Goldman Sachs Analysts Forecast Global Equity Markets Downside | Trend Signals Bearish
Goldman Sachs analysts have predicted further declines in global equity markets based on their momentum models. More than 70% of their trend signals across markets and time horizons are now negative, a significant increase from the previous week.
While there has been some stabilization and a rebound in equity markets, the overall trend remains bearish. Commodity Trading Advisors (CTAs) and trend-following strategies have reduced their long positions in global equities, with around $150 billion cut to $90 billion since mid-July.
Goldman Sachs notes that short trend signals are now negative in all markets tracked, with medium trends negative in at least 80% of markets. CTAs have sold approximately $41 billion of global equities in the past month, with $32 billion sold in the last week alone.
The SPX and Topix markets have been heavily sold, with Topix seeing all trend signals turn negative.
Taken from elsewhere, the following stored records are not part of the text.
-- ==== Sys2Proof/Laws/Ops.lean ====
section
/-! SUPPORT. For each shared operation one lemma that says once everything it can do. -/

namespace Sys2Proof.Machine

variable {s t : State} {o : Result} {f : State → Result} {c : Colour} {row lo hi : Nat} {code : FaultCode}

/-! ### Sequencing -/

@[simp] theorem andThen_next : andThen (.next s) f = f s := rfl

@[simp] theorem andThen_fault {r : Fault} : andThen (.fault r) f = .fault r := rfl

@[simp] theorem andThen_refused {r : Refusal} : andThen (.refused r) f = .refused r := rfl

theorem andThen_eq_next : andThen o f = .next t ↔ ∃ u, o = .next u ∧ f u = .next t := by
  cases o <;> simp [andThen]

/-! ### The fill -/

/-- The state after a fill. -/
def State.filled (s : State) (row lo hi : Nat) (c : Colour) : State :=
  { s with output := s.output.fill (row * s.cfgWidth + lo) (s.byteOf c) (hi - lo) }

theorem fill_of_fits (h : row * s.cfgWidth + hi ≤ s.outCap) : fill row lo hi c s = .next (s.filled row lo hi c) := by
  unfold fill
  by_cases hlo : hi ≤ lo
  · rw [if_pos hlo, State.filled, Nat.sub_eq_zero_of_le hlo, Memory.fill_zero]
  · rw [if_neg hlo, if_pos h, State.filled]

theorem fill_empty (h : hi ≤ lo) : fill row lo hi c s = .next s := if_pos h

/-- Everything a fill can do: write its bytes, or stop where one of them does not exist. -/
theorem fill_cases (row lo hi : Nat) (c : Colour) (s : State) :
    fill row lo hi c s = .next (s.filled row lo hi c) ∨
      (lo < hi ∧ s.outCap < row * s.cfgWidth + hi ∧ fill row lo hi c s = .fault .writeOutsideOutput) := by
  by_cases h : row * s.cfgWidth + hi ≤ s.outCap
  · exact .inl (fill_of_fits h)
  · by_cases hlo : hi ≤ lo
    · left
      rw [fill_empty hlo, State.filled, Nat.sub_eq_zero_of_le hlo, Memory.fill_zero]
    · exact .inr ⟨by omega, by omega, by simp [fill, hlo, h]⟩

theorem fill_eq_next (h : fill row lo hi c s = .next t) : t = s.filled row lo hi c := by
  rcases fill_cases row lo hi c s with h' | ⟨-, -, h'⟩
  · rw [h'] at h
    exact (Host.Outcome.next.inj h).symm
  · rw [h'] at h
    cases h

theorem filled_wf (h : s.output.wf = true) : (s.filled row lo hi c).output.wf = true :=
  Memory.wf_fill h

/-! ### Abort and completion -/

/-- The abort leaves alone every output byte at or above `ROWS*WIDTH` (spec/60_exceptions.md R492). -/
theorem abort_read_above {a : Nat} (h : s.output.wf = true) (ha : s.rows * s.cfgWidth ≤ a) :
    (s.abort code).output.read a = s.output.read a := by
  rw [State.abort_output]
  exact Memory.read_unspecified_above h (le_trans (min_le_left _ _) ha)

theorem abort_wf (h : s.output.wf = true) : (s.abort code).output.wf = true :=
  Memory.wf_unspecified h

/-- Everything `CheckConfig` can do (spec/47_line_orchestrators.md R460). -/
theorem checkConfig_cases (s : State) :
    (s.cfgMode = 3#2 ∧ s.checkConfig = s.abort .unsupportedMode) ∨
    (s.cfgMode ≠ 3#2 ∧ 1 < s.cfgPhotometric ∧ s.checkConfig = s.abort .unsupportedPhotometric) ∨
    (s.cfgMode ≠ 3#2 ∧ s.cfgPhotometric ≤ 1 ∧ s.cfgBps ≠ 1 ∧ s.checkConfig = s.abort .unsupportedBitsPerSample) ∨
    (s.cfgMode ≠ 3#2 ∧ s.cfgPhotometric ≤ 1 ∧ s.cfgBps = 1 ∧ s.outCap < s.cfgWidth * s.rows ∧
      s.checkConfig = s.abort .outputTooSmall) ∨
    (s.cfgMode ≠ 3#2 ∧ s.cfgPhotometric ≤ 1 ∧ s.cfgBps = 1 ∧ s.cfgWidth * s.rows ≤ s.outCap ∧ s.checkConfig = s) := by
  unfold State.checkConfig
  by_cases h1 : s.cfgMode = 3#2
  · exact .inl ⟨h1, if_pos h1⟩
  · rw [if_neg h1]
    by_cases h2 : s.cfgPhotometric ≠ 0 ∧ s.cfgPhotometric ≠ 1
    · exact .inr (.inl ⟨h1, by omega, if_pos h2⟩)
    · rw [if_neg h2]
      by_cases h3 : s.cfgBps ≠ 1
      · exact .inr (.inr (.inl ⟨h1, by omega, h3, if_pos h3⟩))
      · rw [if_neg h3]
        by_cases h4 : s.outCap < s.cfgWidth * s.rows
        · exact .inr (.inr (.inr (.inl ⟨h1, by omega, not_not.mp h3, h4, if_pos h4⟩)))
        · exact .inr (.inr (.inr (.inr ⟨h1, by omega, not_not.mp h3, by omega, if_neg h4⟩)))

/-- Everything the start sequence can do (spec/10_state.md R26). -/
theorem startCommand_cases {k : Command} (h : startCommand k s = .next t) :
    s.codeSpace = .command ∧ s.command = k ∧ t = s.initDatapath.checkConfig := by
  unfold startCommand at h
  split at h
  · split at h
    · exact ⟨‹_›, ‹_›, (Host.Outcome.next.inj h).symm⟩
    · cases h
  · cases h

/-- The start sequence of the selected command. -/
theorem startCommand_of_space {k : Command} (h : s.codeSpace = .command) (hk : s.command = k) :
    startCommand k s = .next s.initDatapath.checkConfig := by
  unfold startCommand
  rw [if_pos h, if_pos hk]

/-! ### Rows and lines -/

/-- Everything the end of a row can do. -/
theorem endRow_cases (s : State) :
    (s.command = .g31d ∧ s.eolSeen = false ∧ s.endRow = s.alignByte.refRow.nextRow) ∨
    ((s.command = .g31d → s.eolSeen = true) ∧ s.endRow = s.refRow.nextRow) := by
  unfold State.endRow
  cases hc : s.command <;> simp
  cases he : s.eolSeen <;> simp

theorem loop1D_cases (s : State) :
    (s.unpacked < s.cfgWidth ∧ s.loop1D = s.enterRun .run) ∨ (s.cfgWidth ≤ s.unpacked ∧ s.loop1D = s.endRow) := by
  unfold State.loop1D
  by_cases h : s.unpacked < s.cfgWidth
  · exact .inl ⟨h, if_pos h⟩
  · exact .inr ⟨by omega, if_neg h⟩

theorem loop2D_cases (s : State) :
    (s.unpacked < s.cfgWidth ∧ s.loop2D = { s with pos := .mode }) ∨ (s.cfgWidth ≤ s.unpacked ∧ s.loop2D = s.endRow) := by
  unfold State.loop2D
  by_cases h : s.unpacked < s.cfgWidth
  · exact .inl ⟨h, if_pos h⟩
  · exact .inr ⟨by omega, if_neg h⟩

/-- Everything a run can end in that has no terminating code (spec/41_run_length_codes.md R121, spec/47_line_orchestrators.md
R468). -/
theorem runStop_cases (h : runStop code s = .next t) :
    (s.toleratesRunStop = false ∧ t = s.abort code) ∨
    (s.toleratesRunStop = true ∧ t = (s.filled s.row s.unpacked s.cfgWidth s.color).finish) := by
  unfold runStop at h
  cases hT : s.toleratesRunStop <;> rw [hT] at h
  · exact .inl ⟨rfl, (Host.Outcome.next.inj h).symm⟩
  · obtain ⟨u, hu, ht⟩ := andThen_eq_next.mp h
    rw [fill_eq_next hu] at ht
    exact .inr ⟨rfl, (Host.Outcome.next.inj ht).symm⟩

/-- Everything a finished run of a 1-D row can do (spec/45_one_dimensional.md R401, R402). -/
theorem endRun1D_cases (h : endRun1D s = .next t) :
    (s.cfgWidth < s.unpacked + s.runAcc ∧ t = s.abort .overshoot) ∨
    (s.unpacked + s.runAcc ≤ s.cfgWidth ∧
      t = { s.filled s.row s.unpacked (s.unpacked + s.runAcc) s.color with
        unpacked := s.unpacked + s.runAcc, color := s.color.opp }.loop1D) := by
  unfold endRun1D at h
  split at h
  · exact .inl ⟨‹_›, (Host.Outcome.next.inj h).symm⟩
  · obtain ⟨u, hu, ht⟩ := andThen_eq_next.mp h
    rw [fill_eq_next hu] at ht
    exact .inr ⟨by omega, (Host.Outcome.next.inj ht).symm⟩

/-- Everything the second run of a Horizontal mode can do (spec/46_two_dimensional.md R423). -/
theorem endHRun2_cases (h : endHRun2 s = .next t) :
    (s.cfgWidth < s.unpacked + s.hRun1 + s.runAcc ∧ t = s.abort .overshoot) ∨
    (s.unpacked + s.hRun1 + s.runAcc ≤ s.cfgWidth ∧
      t = { (s.filled s.row s.unpacked (s.unpacked + s.hRun1) s.color).filled s.row (s.unpacked + s.hRun1)
          (s.unpacked + s.hRun1 + s.runAcc) s.color.opp with
        unpacked := s.unpacked + s.hRun1 + s.runAcc
        a0 := ((s.unpacked + s.hRun1 + s.runAcc : Nat) : Int) }.loop2D) := by
  unfold endHRun2 at h
  split at h
  · exact .inl ⟨‹_›, (Host.Outcome.next.inj h).symm⟩
  · obtain ⟨u, hu, ht⟩ := andThen_eq_next.mp h
    rw [fill_eq_next hu] at ht
    obtain ⟨v, hv, ht⟩ := andThen_eq_next.mp ht
    rw [fill_eq_next hv] at ht
    exact .inr ⟨by omega, (Host.Outcome.next.inj ht).symm⟩

/-- Everything a run-length word can do (spec/41_run_length_codes.md R121). -/
theorem runWord_cases {n run : Nat} {k : RunKind} (h : runWord c n run k s = .next t) :
    s.codeSpace = runSpace c ∧
      ((k = .makeup ∧ t = s.addRun n run) ∨ (k = .terminating ∧ endRun (s.addRun n run) = .next t) ∨
        (k = .endOfLine ∧ runStop .unexpectedEol s = .next t)) := by
  unfold runWord at h
  split at h
  · refine ⟨‹_›, ?_⟩
    cases k with
    | makeup => exact .inl ⟨rfl, (Host.Outcome.next.inj h).symm⟩
    | terminating => exact .inr (.inl ⟨rfl, h⟩)
    | endOfLine => exact .inr (.inr ⟨rfl, h⟩)
  · cases h

/-- A run-length word in its own code space. -/
theorem runWord_of_space {n run : Nat} {k : RunKind} (h : s.codeSpace = runSpace c) :
    runWord c n run k s = match k with
      | .makeup => .next (s.addRun n run)
      | .terminating => endRun (s.addRun n run)
      | .endOfLine => runStop .unexpectedEol s := if_pos h

/-! ### Modes -/

/-- Everything a mode word can do before its mode (spec/46_two_dimensional.md R420). -/
theorem modeWord_cases {n : Nat} (h : modeWord n f s = .next t) :
    s.codeSpace = .mode ∧ s.refProblem = none ∧
      f { s.advance n with b1 := ((s.findB1 s.a0 s.color : Nat) : Int) } = .next t := by
  unfold modeWord at h
  split at h
  · split at h
    · cases h
    · exact ⟨‹_›, ‹_›, h⟩
  · cases h

/-- A mode word at a mode position of a row that has a reference. -/
theorem modeWord_of_space {n : Nat} (h : s.codeSpace = .mode) (hr : s.refProblem = none) :
    modeWord n f s = f { s.advance n with b1 := ((s.findB1 s.a0 s.color : Nat) : Int) } := by
  unfold modeWord
  rw [if_pos h, hr]

/-- Everything a Vertical mode can do (R424). -/
theorem vertical_cases {d : Int} (h : vertical d s = .next t) :
    ((s.cfgWidth : Int) < s.b1 + d ∧ t = s.abort .overshoot) ∨
    (s.b1 + d ≤ s.cfgWidth ∧ s.b1 + d < s.unpacked ∧ t = s.abort .negativeRun) ∨
    (s.b1 + d ≤ s.cfgWidth ∧ (s.unpacked : Int) ≤ s.b1 + d ∧
      t = { s.filled s.row s.unpacked (s.b1 + d).toNat s.color with
        a1 := s.b1 + d, unpacked := (s.b1 + d).toNat, a0 := s.b1 + d, color := s.color.opp }.loop2D) := by
  unfold vertical at h
  split at h
  · exact .inl ⟨‹_›, (Host.Outcome.next.inj h).symm⟩
  · split at h
    · exact .inr (.inl ⟨by omega, ‹_›, (Host.Outcome.next.inj h).symm⟩)
    · obtain ⟨u, hu, ht⟩ := andThen_eq_next.mp h
      rw [fill_eq_next hu] at ht
      exact .inr (.inr ⟨by omega, by omega, (Host.Outcome.next.inj ht).symm⟩)

/-- Everything a Pass can do (R422). -/
theorem pass_cases (h : pass s = .next t) :
    t = { s.filled s.row s.unpacked (s.findB2 s.b1) s.color with
      b2 := ((s.findB2 s.b1 : Nat) : Int), unpacked := s.findB2 s.b1, a0 := ((s.findB2 s.b1 : Nat) : Int) }.loop2D := by
  obtain ⟨u, hu, ht⟩ := andThen_eq_next.mp h
  rw [fill_eq_next hu] at ht
  exact (Host.Outcome.next.inj ht).symm

/-- Everything the EOFB pad can do (spec/47_line_orchestrators.md R472). -/
theorem padEofb_cases (h : padEofb s = .next t) :
    t = ((s.filled s.row s.unpacked s.cfgWidth .white).filled 0 ((s.row + 1) * s.cfgWidth) (s.rows * s.cfgWidth)
      .white).finish := by
  obtain ⟨u, hu, ht⟩ := andThen_eq_next.mp h
  rw [fill_eq_next hu] at ht
  obtain ⟨v, hv, ht⟩ := andThen_eq_next.mp ht
  rw [fill_eq_next hv] at ht
  exact (Host.Outcome.next.inj ht).symm

/-! ### Code spaces (spec/30_encoding.md R92) -/

theorem runSpace_inj {c c' : Colour} (h : runSpace c = runSpace c') : c = c' := by
  cases c <;> cases c' <;> first | rfl | cases h

theorem rowStartSpace_cases (s : State) :
    (s.rowStartSpace = .rowStart ∧ s.row < s.rows ∧ (s.command = .g31d ∨ s.command = .g32d)) ∨ s.rowStartSpace = .none := by
  unfold State.rowStartSpace
  split
  · cases hc : s.command <;> simp_all
  · exact .inr rfl

/-- A block that is not `BUSY` reads no word. -/
theorem codeSpace_of_not_busy (h : s.status ≠ .busy) : s.codeSpace = .none := by
  unfold State.codeSpace
  cases hs : s.status <;> simp_all

/-- A running command reads in the code space of its position. -/
theorem codeSpace_of_running (h : s.status = .busy) (hc : s.cmdStart = false) : s.codeSpace = s.posSpace := by
  simp [State.codeSpace, h, hc]

theorem posSpace_ne_command (s : State) : s.posSpace ≠ .command := by
  unfold State.posSpace
  cases s.pos <;> simp
  · rcases rowStartSpace_cases s with h | h <;> simp [h]
  · cases s.color <;> simp [runSpace]
  · cases s.color <;> simp [runSpace]
  · cases s.color <;> simp [runSpace, Colour.opp]

/-- Where a command word is read: right after the write of `CMD_START`. -/
theorem codeSpace_eq_command : s.codeSpace = .command ↔ s.status = .busy ∧ s.cmdStart = true := by
  unfold State.codeSpace
  cases hs : s.status <;> simp
  cases hc : s.cmdStart <;> simp [posSpace_ne_command]

/-- A word of the stream is read only by a running command. -/
theorem codeSpace_eq_stream {sp : CodeSpace} (h1 : sp ≠ .none) (h2 : sp ≠ .command) :
    s.codeSpace = sp ↔ s.status = .busy ∧ s.cmdStart = false ∧ s.posSpace = sp := by
  unfold State.codeSpace
  cases hs : s.status <;> simp [h1.symm]
  cases hc : s.cmdStart <;> simp [h2.symm]

/-- Where a mode word is read. -/
theorem codeSpace_eq_mode : s.codeSpace = .mode ↔ s.status = .busy ∧ s.cmdStart = false ∧ s.pos = .mode := by
  rw [codeSpace_eq_stream (by decide) (by decide)]
  unfold State.posSpace
  cases hp : s.pos <;> simp
  · rcases rowStartSpace_cases s with h | h <;> simp [h]
  · cases s.color <;> simp [runSpace]
  · cases s.color <;> simp [runSpace]
  · cases s.color <;> simp [runSpace, Colour.opp]

/-- Where a tag is read. -/
theorem codeSpace_eq_tag : s.codeSpace = .tag ↔ s.status = .busy ∧ s.cmdStart = false ∧ s.pos = .tag := by
  rw [codeSpace_eq_stream (by decide) (by decide)]
  unfold State.posSpace
  cases hp : s.pos <;> simp
  · rcases rowStartSpace_cases s with h | h <;> simp [h]
  · cases s.color <;> simp [runSpace]
  · cases s.color <;> simp [runSpace]
  · cases s.color <;> simp [runSpace, Colour.opp]

/-- Where a leading EOL is read. -/
theorem codeSpace_eq_rowStart :
    s.codeSpace = .rowStart ↔
      s.status = .busy ∧ s.cmdStart = false ∧ s.pos = .rowStart ∧ s.row < s.rows ∧
        (s.command = .g31d ∨ s.command = .g32d) := by
  rw [codeSpace_eq_stream (by decide) (by decide)]
  unfold State.posSpace
  cases hp : s.pos <;> simp
  · unfold State.rowStartSpace
    split
    · cases hc : s.command <;> simp_all
    · simp_all
  · cases s.color <;> simp [runSpace]
  · cases s.color <;> simp [runSpace]
  · cases s.color <;> simp [runSpace, Colour.opp]

/-- Where a run-length word of a colour is read. -/
theorem codeSpace_eq_runSpace :
    s.codeSpace = runSpace c ↔
      s.status = .busy ∧ s.cmdStart = false ∧
        ((s.pos = .run ∧ s.color = c) ∨ (s.pos = .hRun1 ∧ s.color = c) ∨ (s.pos = .hRun2 ∧ s.color.opp = c)) := by
  rw [codeSpace_eq_stream (by cases c <;> decide) (by cases c <;> decide)]
  unfold State.posSpace
  cases hp : s.pos <;> cases c <;> simp [runSpace]
  all_goals first
    | (rcases rowStartSpace_cases s with h | h <;> simp [h])
    | (cases s.color <;> simp [Colour.opp])

end Sys2Proof.Machine
end

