-- ==== Sys2Proof/Tests/Slice0.lean ====
section
/-! SUPPORT. The model's own tests: the smoke test of well-formedness, the decoding of every word of the opcode table, single steps whose
results are those of spec/95_test_vectors.md, and for every statement with hypotheses a witness that meets them. -/

namespace Sys2Proof.Tests

open Sys2Proof Sys2Proof.Machine

set_option Elab.async false

/-! ### Helpers -/

/-- The decoder answers `i` on these bits. -/
def decodesTo (sp : CodeSpace) (bits : List Bool) (i : Instr) : Bool :=
  match decode sp bits with
  | .ok j => decide (j = i)
  | .error _ => false

/-- The decoder refuses these bits, by this name. -/
def rejects (sp : CodeSpace) (bits : List Bool) (e : DecodeError) : Bool :=
  match decode sp bits with
  | .ok _ => false
  | .error f => decide (f = e)

/-- Every window of `n` bits of the list decodes to the word beside it. -/
def tableDecodes (sp : CodeSpace) (n : Nat) (rows : List (Nat × Instr)) : Bool :=
  rows.all (fun r => decodesTo sp (codeBits n r.1) r.2)

/-- The outcome is a next state with the property. -/
def nextIs (o : Result) (p : State → Bool) : Bool :=
  match o with
  | .next t => p t
  | .fault _ => false
  | .refused _ => false

theorem exists_of_nextIs {o : Result} {p : State → Bool} (h : nextIs o p = true) : ∃ t, o = .next t ∧ p t = true := by
  cases o with
  | next t => exact ⟨t, rfl, h⟩
  | fault r => cases h
  | refused r => cases h

/-- The outcome is the block's own fault. -/
def faultsWith (o : Result) (code : FaultCode) : Bool :=
  nextIs o (fun t => decide (t.status = .fault) && decide (t.faultCode = code))

/-- The fetch answers a word. -/
def fetches (s : State) (i : Instr) : Bool :=
  match s.fetch with
  | .ok j => decide (j = i)
  | .error _ => false

/-- The fetch answers that there is no word. -/
def fetchesNone (s : State) (e : DecodeError) : Bool :=
  match s.fetch with
  | .ok _ => false
  | .error f => decide (f = e)

theorem fetch_of_fetches {s : State} {i : Instr} (h : fetches s i = true) : s.fetch = .ok i := by
  unfold fetches at h
  split at h
  · rename_i he
    rw [he, of_decide_eq_true h]
  · cases h

theorem fetch_of_fetchesNone {s : State} {e : DecodeError} (h : fetchesNone s e = true) : s.fetch = .error e := by
  unfold fetchesNone at h
  split at h
  · cases h
  · rename_i he
    rw [he, of_decide_eq_true h]

/-- A configured block, idle: `ROWS` rows of 8 pixels, WhiteIsZero, most significant bit first. -/
def configured (mode : BitVec 2) (rows : Nat) (bytes : List Byte) : State :=
  { State.reset with
    cfgMode := mode
    cfgBps := 1
    cfgWidth := 8
    cfgReq := rows
    outCap := 8 * rows
    input := Memory.load [] 0 bytes
    inLen := bytes.length }

/-- The same block running, at a position. -/
def running (mode : BitVec 2) (rows : Nat) (bytes : List Byte) (pos : Pos) : State :=
  { configured mode rows bytes with status := .busy, pos := pos, ref := startRef (commandOf mode) }

/-- The pixels of a row, `true` for black. -/
def pixels (s : State) (row : Nat) : List Bool :=
  (List.range s.cfgWidth).map (fun i => decide (s.output.read (row * s.cfgWidth + i) = s.byteOf .black))

/-! ### Well-formedness -/

theorem test_wf_leol : Instr.wf (.leol 11) = true := by decide
theorem test_ill_formed_leol : Instr.wf (.leol 10) = false := by decide
theorem test_wf_x1d : Instr.wf (.x1d 0#5) = true := by decide
theorem test_ill_formed_x1d : Instr.wf (.x1d 1#5) = false := by decide
theorem test_wf_x2d : Instr.wf (.x2d 1#5) = true := by decide

/-! ### Decoding: every word of the opcode table, as the table numbers it -/

theorem test_decode_white_w0_to_w15 :
    tableDecodes .white 16 [(0x3500, .w0), (0x1C00, .w1), (0x7000, .w2), (0x8000, .w3),
    (0xB000, .w4), (0xC000, .w5), (0xE000, .w6), (0xF000, .w7),
    (0x9800, .w8), (0xA000, .w9), (0x3800, .w10), (0x4000, .w11),
    (0x2000, .w12), (0x0C00, .w13), (0xD000, .w14), (0xD400, .w15)] = true := by decide +kernel

theorem test_decode_white_w16_to_w31 :
    tableDecodes .white 16 [(0xA800, .w16), (0xAC00, .w17), (0x4E00, .w18), (0x1800, .w19),
    (0x1000, .w20), (0x2E00, .w21), (0x0600, .w22), (0x0800, .w23),
    (0x5000, .w24), (0x5600, .w25), (0x2600, .w26), (0x4800, .w27),
    (0x3000, .w28), (0x0200, .w29), (0x0300, .w30), (0x1A00, .w31)] = true := by decide +kernel

theorem test_decode_white_w32_to_w47 :
    tableDecodes .white 16 [(0x1B00, .w32), (0x1200, .w33), (0x1300, .w34), (0x1400, .w35),
    (0x1500, .w36), (0x1600, .w37), (0x1700, .w38), (0x2800, .w39),
    (0x2900, .w40), (0x2A00, .w41), (0x2B00, .w42), (0x2C00, .w43),
    (0x2D00, .w44), (0x0400, .w45), (0x0500, .w46), (0x0A00, .w47)] = true := by decide +kernel

theorem test_decode_white_w48_to_w63 :
    tableDecodes .white 16 [(0x0B00, .w48), (0x5200, .w49), (0x5300, .w50), (0x5400, .w51),
    (0x5500, .w52), (0x2400, .w53), (0x2500, .w54), (0x5800, .w55),
    (0x5900, .w56), (0x5A00, .w57), (0x5B00, .w58), (0x4A00, .w59),
    (0x4B00, .w60), (0x3200, .w61), (0x3300, .w62), (0x3400, .w63)] = true := by decide +kernel

theorem test_decode_white_wm64_to_wm1024 :
    tableDecodes .white 16 [(0xD800, .wm64), (0x9000, .wm128), (0x5C00, .wm192), (0x6E00, .wm256),
    (0x3600, .wm320), (0x3700, .wm384), (0x6400, .wm448), (0x6500, .wm512),
    (0x6800, .wm576), (0x6700, .wm640), (0x6600, .wm704), (0x6680, .wm768),
    (0x6900, .wm832), (0x6980, .wm896), (0x6A00, .wm960), (0x6A80, .wm1024)] = true := by decide +kernel

theorem test_decode_white_wm1088_to_wm2048 :
    tableDecodes .white 16 [(0x6B00, .wm1088), (0x6B80, .wm1152), (0x6C00, .wm1216), (0x6C80, .wm1280),
    (0x6D00, .wm1344), (0x6D80, .wm1408), (0x4C00, .wm1472), (0x4C80, .wm1536),
    (0x4D00, .wm1600), (0x6000, .wm1664), (0x4D80, .wm1728), (0x0100, .wm1792),
    (0x0180, .wm1856), (0x01A0, .wm1920), (0x0120, .wm1984), (0x0130, .wm2048)] = true := by decide +kernel

theorem test_decode_white_wm2112_to_w_eol :
    tableDecodes .white 16 [(0x0140, .wm2112), (0x0150, .wm2176), (0x0160, .wm2240), (0x0170, .wm2304),
    (0x01C0, .wm2368), (0x01D0, .wm2432), (0x01E0, .wm2496), (0x01F0, .wm2560),
    (0x0010, .wEol)] = true := by decide +kernel

theorem test_decode_black_b0_to_b15 :
    tableDecodes .black 16 [(0x0DC0, .b0), (0x4000, .b1), (0xC000, .b2), (0x8000, .b3),
    (0x6000, .b4), (0x3000, .b5), (0x2000, .b6), (0x1800, .b7),
    (0x1400, .b8), (0x1000, .b9), (0x0800, .b10), (0x0A00, .b11),
    (0x0E00, .b12), (0x0400, .b13), (0x0700, .b14), (0x0C00, .b15)] = true := by decide +kernel

theorem test_decode_black_b16_to_b31 :
    tableDecodes .black 16 [(0x05C0, .b16), (0x0600, .b17), (0x0200, .b18), (0x0CE0, .b19),
    (0x0D00, .b20), (0x0D80, .b21), (0x06E0, .b22), (0x0500, .b23),
    (0x02E0, .b24), (0x0300, .b25), (0x0CA0, .b26), (0x0CB0, .b27),
    (0x0CC0, .b28), (0x0CD0, .b29), (0x0680, .b30), (0x0690, .b31)] = true := by decide +kernel

theorem test_decode_black_b32_to_b47 :
    tableDecodes .black 16 [(0x06A0, .b32), (0x06B0, .b33), (0x0D20, .b34), (0x0D30, .b35),
    (0x0D40, .b36), (0x0D50, .b37), (0x0D60, .b38), (0x0D70, .b39),
    (0x06C0, .b40), (0x06D0, .b41), (0x0DA0, .b42), (0x0DB0, .b43),
    (0x0540, .b44), (0x0550, .b45), (0x0560, .b46), (0x0570, .b47)] = true := by decide +kernel

theorem test_decode_black_b48_to_b63 :
    tableDecodes .black 16 [(0x0640, .b48), (0x0650, .b49), (0x0520, .b50), (0x0530, .b51),
    (0x0240, .b52), (0x0370, .b53), (0x0380, .b54), (0x0270, .b55),
    (0x0280, .b56), (0x0580, .b57), (0x0590, .b58), (0x02B0, .b59),
    (0x02C0, .b60), (0x05A0, .b61), (0x0660, .b62), (0x0670, .b63)] = true := by decide +kernel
The investment bank expects further selling from risk-parity style and volatility control strategies, estimating another $30 billion in equity sales over the next week.
While systematic strategies are currently driving the negative trend, total institutional length in US index futures remains high. This suggests there may be more room for selling if the negative trend continues.
In summary, Goldman Sachs' analysis indicates a bearish outlook for global equity markets, with significant selling pressure from various strategies. Investors should be cautious and monitor market trends closely to protect their investments.